斯卡蒂和她站在一处高楼的天台上,机械制造的微风吹拂过她俩的白色刘海。
斯卡蒂目光在底下的人群之中搜寻着那个身影。
“有任务目标遗漏,自然要及时向上级请示,你在军队训练的时间比我要长很多,不应该不知道这种规矩才是。”
“是是是,可是副队,你拉着我干嘛?”劳伦缇娜无奈。
“你作为在场唯一还有行动能力的人,自然得跟着我一起。”斯卡蒂继续找寻着,但她只发现似乎随处可见的尸体。
尸体上或多或少都有着异化部分,可以确定是深海教徒。
但这儿并非南城区,而是城中心。
想起湛月跟队伍分开的场景,斯卡蒂抿了下单薄的下唇。
是他做的?
斯卡蒂面无表情,完全忽视了围在尸体周围的平民。他们大多都恐惧地隔得远远的,生怕沾染上海嗣组织,但也会有几个悲痛欲绝,不管不顾地抱着地上尸体。
“通知人来清理尸体了么?”男声从她背后传来。
斯卡蒂挽了挽被风吹乱的刘海,回过身来。
“通知了,队长,那些近距离接触的平民……要不要……”她眼底的杀意毫不掩饰地绽放。
这妮子哪来这么大杀性,是受过海嗣的刺激?
“深海猎人自己有一套完整的处理流程。”湛月只是扫了一眼楼下街道上悲痛嚎啕,或者咒骂仇视他的人群。

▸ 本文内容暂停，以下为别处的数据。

-- ==== Sys2Proof/Laws/Outside.lean ====
section
/-! SUPPORT. What lies outside a set of parts. The files Keep<Name>.lean beside this one hold one lemma per operation of
Machine/<Name>.lean: under a set that names what the operation may change, everything outside the set stays. A frame of a command, or a
rule of the whole machine about one part, follows from them without unfolding an operation. -/
namespace Sys2Proof.Machine
open Sys2Proof

/-- A value, unless it is hidden. -/
def seen {α : Type} (hidden : Bool) (x : α) : Option α := if hidden then none else some x
theorem seen_congr {α : Type} {b : Bool} {x y : α} (h : b = true ∨ x = y) : seen b x = seen b y := by
  rcases h with h | h
  · simp [seen, h]
  · rw [h]
theorem eq_of_seen {α : Type} {b : Bool} {x y : α} (h : seen b x = seen b y) (hb : b = false) : x = y := by
  subst hb; exact Option.some.inj h

/-- What can be seen of a state past a set of parts. -/
structure Rest where
  host : Option (HostSide)
  rc : Option (RcSide)
  per : Option (Persist)
  eng : Option (Engine)
  tier : Option (TierSide)
  cs : Option (SliceSide)
  dram : Option (DramSide)
  nand : Option (NandSide)
  fix : Option (FixSide)
  cp : Option (CpSide)
  rec_ : Option (RecallSide)
  snap : Option (SnapSide)
  md : Option (ModeSide)
  keys : Option (KeySide)
  fieth : Option (FiethSide)
  ports : Option (Tbl Port)
  pres : Option (PresSide)
  rmq : Option (RecSide)
  rst : Option (ResetSide)
  dict : Option (Tbl Nat)
  force : Option (Tbl Nat)
  rtc : Option (Nat)
  freeCtr : Option (Nat)
  outbox : Option (List Out)
  pending : Option (List Instr)
  slots : Option (Tbl HostSlot)
  replay : Option (List ReplayEntry)
  tenants : Option (Tbl Tenant)
  hosts : Option (Tbl Nat)
  regions : Option (Tbl Region)
  keyTable : Option (Tbl KeyEntry)
  quotas : Option (Tbl Quota)
  dir : Option (Tbl DirEntry)
  fmap : Option (Tbl MapEntry)
  groups : Option (Tbl Group)
  images : Option (Tbl ImageEntry)
  snaps : Option (List Snap)
  standing : Option (Standing)
  mem : Option (Mem)
  media : Option (Mem)
  plates : Option (List Plate)
  twin : Option (Twin)
  epochFuses : Option (Nat)
  incFuses : Option (Nat)
  mode : Option (Mode)
  keySlots : Option (Tbl KeySlot)
  svn : Option (Nat)
  window : Option (Bool)
  sealBroken : Option (Bool)
  sealFuse : Option (Bool)
  ring : Option (Tbl Rcd)
  node : Option (Nat)
  options : Option (Options)
  phase : Option (ResetPhase)
  config : Option (Nat → Nat)

/-- The entries that configure. -/
def configOf (s : State) (k : Nat) : Nat := if isConfig k then dget s k else 0
/-- A state past a set of parts. -/
def outside (m : Parts) (s : State) : Rest where
  host := seen m.host s.host
  rc := seen m.rc s.rc
  per := seen m.per s.per
  eng := seen m.eng s.eng
  tier := seen m.tier s.tier
  cs := seen m.cs s.cs
  dram := seen m.dram s.dram
  nand := seen m.nand s.nand
  fix := seen m.fix s.fix
  cp := seen m.cp s.cp
  rec_ := seen m.rec_ s.rec_
  snap := seen m.snap s.snap
  md := seen m.md s.md
  keys := seen m.keys s.keys
  fieth := seen m.fieth s.fieth
  ports := seen m.ports s.ports
  pres := seen m.pres s.pres
  rmq := seen m.rmq s.rmq
  rst := seen m.rst s.rst
  dict := seen m.dict s.dict
  force := seen m.force s.force
  rtc := seen m.rtc s.rtc
  freeCtr := seen m.freeCtr s.freeCtr
  outbox := seen m.outbox s.outbox
  pending := seen m.pending s.pending
  slots := seen m.slots s.host.slots
  replay := seen m.replay s.host.replay
  tenants := seen m.tenants s.per.live.tenants
  hosts := seen m.hosts s.per.live.hosts
  regions := seen m.regions s.per.live.regions
  keyTable := seen m.keyTable s.per.live.keys
  quotas := seen m.quotas s.per.live.quotas
  dir := seen m.dir s.per.live.dir
  fmap := seen m.fmap s.per.live.fmap
  groups := seen m.groups s.per.live.groups
  images := seen m.images s.per.live.images
  snaps := seen m.snaps s.per.live.snaps
  standing := seen m.standing s.per.live.standing
  mem := seen m.mem s.dram.mem
  media := seen m.media s.nand.mem
  plates := seen m.plates s.fix.plates
  twin := seen m.twin s.cp.twin
  epochFuses := seen m.epochFuses s.cp.burned
  incFuses := seen m.incFuses s.cp.burnedInc
  mode := seen m.mode s.md.mode
  keySlots := seen m.keySlots s.keys.slots
  svn := seen m.svn s.keys.fusedSvn
  window := seen m.window s.pres.windowOpen
  sealBroken := seen m.sealBroken s.pres.broken
  sealFuse := seen m.sealFuse s.pres.fuse
  ring := seen m.ring s.rmq.ring
  node := seen m.node s.rst.node
  options := seen m.options s.rst.options
  phase := seen m.phase s.rst.phase
  config := seen m.config (configOf s)
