-- ==== Sys2Proof/Laws/KeepCounterproof.lean ====
section
/-! SUPPORT. What each operation of Machine/Counterproof.lean leaves unchanged: everything outside the parts its hypotheses name (Outside.lean). -/
namespace Sys2Proof.Machine
open Sys2Proof
set_option linter.unusedSimpArgs false
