-- ==== Sys2Proof/Laws/KeepCatalogue.lean ====
section
/-! SUPPORT. What each operation of Machine/Catalogue.lean leaves unchanged: everything outside the parts its hypotheses name (Outside.lean). -/
namespace Sys2Proof.Machine
open Sys2Proof
set_option linter.unusedSimpArgs false

@[simp] theorem outside_clearDict {mm : Parts} {reset : Level} {s : State} (p_dict : mm.dict = true) (p_config : mm.config = true) : outside mm (clearDict reset s) = outside mm s := by
  simp [clearDict, *]

end Sys2Proof.Machine
end

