theorem psnDist_before {p : Nat} (h : p < psnMod) : psnDist p (psnAdd p 1) = psnMod - 1 := by
  unfold psnDist psnAdd psnMod at *
  omega
/-- What a READ response asks for when its PSN completes: 4, or 5 for the last. -/
def respFlag (r : RespPkt) : Nat := if r.last then 5 else 4
theorem respFlag_eq (r : RespPkt) : respFlag r = 4 ∧ r.last = false ∨ respFlag r = 5 ∧ r.last = true := by
  cases h : r.last <;> simp [respFlag, h]
/-- A context whose response has left. -/
def responseLeft (rest : List RespPkt) (x : Qp) : Qp := { x with responses := rest }
/-- A context where one more PSN is complete, with what it asks for. -/
def completed (psn flag : Nat) (x : Qp) : Qp := { x with done := x.done ++ [(psn, flag)] }
theorem doReadResponseSend_of_next {qpn : Nat} {q : Qp} {r : RespPkt} {rest : List RespPkt} {s : State}
    (held : heldQp s qpn = some q) (single : q.spray = false) (noneDone : q.done = []) (psn : q.ackPsn < psnMod)
    (responses : q.responses = r :: rest) (next : r.psn = psnAdd q.ackPsn 1) (noKey : r.key = 0) :
    doReadResponseSend qpn s = settleQp qpn (qpAck false qpn (modQp qpn (completed r.psn (respFlag r))
      (toHost (.rcRead q.port qpn r.psn r.data) (modQp qpn (responseLeft rest) s)))) := by
  have fresh : ¬ psnDist q.ackPsn (psnAdd q.ackPsn 1) < 8388608 := by
    rw [psnDist_before psn]
    decide
  have top : ((climb q.done q.done.length q.ackPsn).getLast?.map (·.1)).getD q.ackPsn = q.ackPsn := by
    rw [noneDone]
    rfl
  simp [doReadResponseSend, held, responses, top, next, fresh, noKey, single]
  rfl
/-- The next response leaves, and with it the PSN is acknowledged. -/
theorem readResponse_of_next {qpn : Nat} {q : Qp} {r : RespPkt} {rest : List RespPkt} {s : State}
    (held : heldQp s qpn = some q) (st : q.st = .serving) (single : q.spray = false) (noneDone : q.done = []) (psn : q.ackPsn < psnMod)
    (responses : q.responses = r :: rest) (next : r.psn = psnAdd q.ackPsn 1) (noKey : r.key = 0) (h : SendsAtOnce s) :
    (doReadResponseSend qpn s).outbox = s.outbox ++ [.rcRead q.port qpn r.psn r.data] ∧ heldQp (doReadResponseSend qpn s) qpn = some
      { q with responses := rest, done := [], ackPsn := r.psn, msn := psnAdd q.msn (b2n r.last) } := by
  have left : heldQp (modQp qpn (responseLeft rest) s) qpn = some (responseLeft rest q) :=
    heldQp_modQp held (heldQp_st held).1 (heldQp_st held).2
  have sent : (toHost (.rcRead q.port qpn r.psn r.data) (modQp qpn (responseLeft rest) s)).outbox =
      s.outbox ++ [.rcRead q.port qpn r.psn r.data] := by
    rw [toHost_outbox_of_sendsAtOnce (sendsAtOnce_of_same h (modQp_fix ..) (modQp_snap ..)) (p := q.port) rfl, modQp_outbox]
  have complete : heldQp (modQp qpn (completed r.psn (respFlag r))
      (toHost (.rcRead q.port qpn r.psn r.data) (modQp qpn (responseLeft rest) s))) qpn =
        some (completed r.psn (respFlag r) (responseLeft rest q)) :=
    heldQp_modQp ((toHost_held ..).trans left) (heldQp_st held).1 (heldQp_st held).2
  have one : (completed r.psn (respFlag r) (responseLeft rest q)).done =
      [(psnAdd (completed r.psn (respFlag r) (responseLeft rest q)).ackPsn 1, respFlag r)] := by
    simp [completed, responseLeft, noneDone, next]
  have ack := qpAck_of_single (force := false) complete one (by rcases respFlag_eq r with h | h <;> omega)
    (.inr (by rcases respFlag_eq r with h | h <;> omega))
  rw [if_neg (by rcases respFlag_eq r with h | h <;> simp [h])] at ack
  rw [doReadResponseSend_of_next held single noneDone psn responses next noKey, ack,
    settleQp_of_open (heldQp_ackMove complete one) (by simp [acked, completed, responseLeft, st]), modQp_outbox, modQp_outbox, sent,
    heldQp_ackMove complete one]
  refine ⟨rfl, ?_⟩
  have ends : endsMessage (respFlag r) = r.last := by rcases respFlag_eq r with h | h <;> simp [h, endsMessage]
  rw [acked, ends, next]
  rfl

/-! ## Rates and contexts (R106, R114) -/

theorem qpFrame_held (qpn : Nat) (s : State) (q : Nat) : heldQp (qpFrame qpn s) q = heldQp s q :=
  heldQp_of_rc (qpFrame_rc ..) (qpFrame_rst ..) q
/-- A frame of a queue pair is counted, and no parameter is written. -/
theorem dget_qpFrame {k : Nat} (hk : k < 0x710000) (qpn : Nat) (s : State) : dget (qpFrame qpn s) k = dget s k := by
  unfold qpFrame
  split
  · unfold countFrame
    rw [show when_ false _ _ = _ from rfl]
    exact (dget_bumpBy_ne _ _ _ _ (by omega)).trans (dget_bump_ne _ _ _ (by omega))
  · rfl
theorem heldQp_bump (k : Nat) (s : State) (qpn : Nat) : heldQp (bump k s) qpn = heldQp s qpn := rfl
theorem doCnpReceive_of_held {qpn : Nat} {q : Qp} {s : State} (held : heldQp s qpn = some q) :
    heldQp (doCnpReceive qpn s) qpn = some
      { q with target := q.rate, rate := max (q.rate - q.rate * q.alpha / 2048) (dget s 0x21020b),
               alpha := (1024 - min 1024 (dget s 0x210207)) * q.alpha / 1024 + min 1024 (dget s 0x210207), stage := 0 } := by
  have heldNow := (qpFrame_held qpn s qpn).trans held
  simp only [doCnpReceive, heldNow, dget_qpFrame (show 0x21020b < 0x710000 by decide), dget_qpFrame (show 0x210207 < 0x710000 by decide)]
  rw [heldQp_bump]
  exact heldQp_modQp heldNow (heldQp_st held).1 (heldQp_st held).2
theorem doRateIncreaseTick_of_held {qpn : Nat} {q : Qp} {s : State} (held : heldQp s qpn = some q) :
    heldQp (doRateIncreaseTick qpn s) qpn = some (if q.stage < 5 then
      { q with stage := q.stage + 1, rate := (q.rate + q.target) / 2 } else
      { q with target := min (q.target + dget s 0x21020a) 100000, rate := (q.rate + min (q.target + dget s 0x21020a) 100000) / 2 }) := by
  have hst := heldQp_st held
  unfold doRateIncreaseTick
  by_cases young : q.stage < 5
  · rw [heldQp_modQp held] <;> simp [young, hst]
  · rw [heldQp_modQp held] <;> simp [young, hst]
theorem doContextFetchDone_of_room {qpn : Nat} {s : State} (fetching : s.rc.fetching.contains qpn = true)
    (room : s.rc.cache.length < 4096) (noneHeld : s.rc.held = []) :
    (doContextFetchDone qpn s).rc.cache = s.rc.cache ++ [qpn] ∧ (doContextFetchDone qpn s).rc.fetching = dropSet s.rc.fetching qpn := by
  simp only [doContextFetchDone, fetching, room, noneHeld, decide_true, Bool.not_true, Bool.false_and, Bool.false_eq_true, if_false,
    if_true, List.filter_nil, List.map_nil, each, List.foldl_nil]
  exact ⟨rfl, rfl⟩

/-- Settles O41. -/
theorem rcAnswerCommands : Obligations.RcAnswerCommands := by
  unfold Obligations.RcAnswerCommands
  refine ⟨fun o r s found origin kind good ended h parked => ?_, fun qpn f q s held done st noAtomic h => ?_,
    fun qpn q s held st spray dirty noNak h => ?_, fun qpn q r rest s held st single done psn responses next noKey h => ?_,
    fun qpn q s held => ?_, fun qpn q s held => ?_, fun qpn q s held => ?_, fun qpn s fetching room noneHeld => ?_⟩
  · obtain ⟨gone, answered, -⟩ := endOp_read origin kind { okVal with data := mbytes o.reads 0 o.len } rfl h
    exact completes_of_eq rfl (doCompletionRelease_of_read found origin kind good ended h parked) ⟨gone, answered⟩
  · refine completes_of_eq rfl (doAckTimer_of_single held done st noAtomic) ⟨?_, ?_⟩
    · exact (toHost_held ..).trans (heldQp_ackMove held done)
    · rw [toHost_outbox_of_sendsAtOnce (sendsAtOnce_of_same h (modQp_fix ..) (modQp_snap ..)) (p := q.port) rfl, modQp_outbox]
  · refine completes_of_eq rfl (doSprayAckTimer_of_dirty held st spray dirty noNak) ⟨?_, ?_⟩
    · rw [heldQp_modQp ((toHost_held ..).trans held) (by simp [sprayTold, st]) (by simp [sprayTold, st]), sprayTold, ← noNak]
    · rw [modQp_outbox, toHost_outbox_of_sendsAtOnce h (p := q.port) rfl]
  · exact completes_of_next rfl (readResponse_of_next held st single done psn responses next noKey h)
  · exact completes_of_next rfl (doCnpReceive_of_held held)
  · exact completes_of_next rfl (heldQp_modQp held (heldQp_st held).1 (heldQp_st held).2)
  · exact completes_of_next rfl (doRateIncreaseTick_of_held held)
  · exact completes_of_next rfl (doContextFetchDone_of_room fetching room noneHeld)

他的手段也许过于粗暴,不由分说上来就把人砍了,这让这些生活在安逸的蜜罐里的民众有些难以接受。
但这都是必须的杀戮,他不杀快点,也许还真不一定能追上那个逃跑的主教。
湛月心思电转,也不知道自己今天这一杀,以后的深海教还能不能再发展起来。
他确信自己把城内的所有教徒都砍了个干净。
巧的是,上回清剿时,血洗了上层政客和城中教徒的库汉娜和歌蕾蒂娅也这么认为。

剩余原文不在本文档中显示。